THE PROBLEM: What lines of the data hold the string "then"? Copy them all.

INFORMATION GIVEN: Begin

-- ==== Sys2Proof/Machine/Edge.lean ====
section
/-! DEFINITION. EDGE: edge capture, timing classifier, ring-buffer controller, sync check and frame-phase
check, in the order of 40_edge_capture.md R100 (R221). -/

namespace Sys2Proof.Machine

/-- R105: the index an append writes, `(IDX + 1) mod RING_CAP`. -/
def appendIndex (s : State) : Nat := ringIndex s.cfg ((s.IDX.toNat : Int) + 1)

/-- R105: the ring-buffer controller advances the index, then stores the low `DUR_W` bits. -/
def append (d : Micros) (s : State) : State :=
  { s with
    IDX := BitVec.ofNat 8 (appendIndex s)
    RB := Memory.write s.RB (appendIndex s) (lowBits s.cfg.DUR_W d) }

/-- R106: `EC <- EC +_EC_W 1`, in every phase. -/
def countEdge (s : State) : State := { s with EC := addMod s.cfg.EC_W s.EC 1 }

/-- R107, R131: the sync check on the window that ends at the new `IDX`; a match anchors, or
re-anchors (R134), and a failed match writes nothing. -/
def syncCheck (s : State) : State :=
  if syncMatch s.cfg s.RB s.IDX.toNat then { s with SF := true, ANCHOR := s.IDX, EC := 0 } else s

/-- R153, R100: the overrun of a frame. `CaptureReset()` stands before the raise, and "a later read in the
same step sees an earlier write" (R11), so the `EC` that the raise reads is 0 (assumption log 8). -/
def overrun (s : State) : State :=
  raiseError (.frameOverrun (captureReset s).EC) (captureReset s)

/-- R150 to R153: the frame-phase check, when `SF = 1`. -/
def phaseCheck (s : State) : State :=
  if s.SF then
    if s.EC = N_DATA_EDGES then { s with FR := true }
    else if N_DATA_EDGES < s.EC then overrun s
    else s
  else s

/-- R105 to R107: what follows a valid duration. -/
def ingest (d : Micros) (s : State) : State := phaseCheck (syncCheck (countEdge (append d s)))

/-- R104, R105: the timing classifier, while no frame is pending. -/
def classifyPulse (d : Micros) (s : State) : State :=
  if isNoise s.cfg d then raiseError (.pulseTiming d) (captureReset s) else ingest d s

/-- R101 to R104: the step of an edge with timestamp `t`, on a state whose outputs are clear. -/
def edgeStep (t : Micros) (s : State) : State :=
  if !s.PR then { s with LET := t, PR := true }
  else if s.FR then { s with LET := t }
  else classifyPulse (duration s.cfg t s.LET) { s with LET := t }

/-- R100: `EDGE t`. The timestamp has `TS_W` bits (R71). -/
def execEdge (t : Micros) (s : State) : Host.Outcome State Fault Refusal :=
  .next (edgeStep (lowBits s.cfg.TS_W t) (clearOutputs s))

end Sys2Proof.Machine
end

INFORMATION GIVEN: End

WRITTEN REPLY:
/-- R105: the ring-buffer controller advances the index, then stores the low `DUR_W` bits. -/
  if syncMatch s.cfg s.RB s.IDX.toNat then { s with SF := true, ANCHOR := s.IDX, EC := 0 } else s
  if s.SF then
    if s.EC = N_DATA_EDGES then { s with FR := true }
    else if N_DATA_EDGES < s.EC then overrun s
  if isNoise s.cfg d then raiseError (.pulseTiming d) (captureReset s) else ingest d s
  if !s.PR then { s with LET := t, PR := true }
  else if s.FR then { s with LET := t }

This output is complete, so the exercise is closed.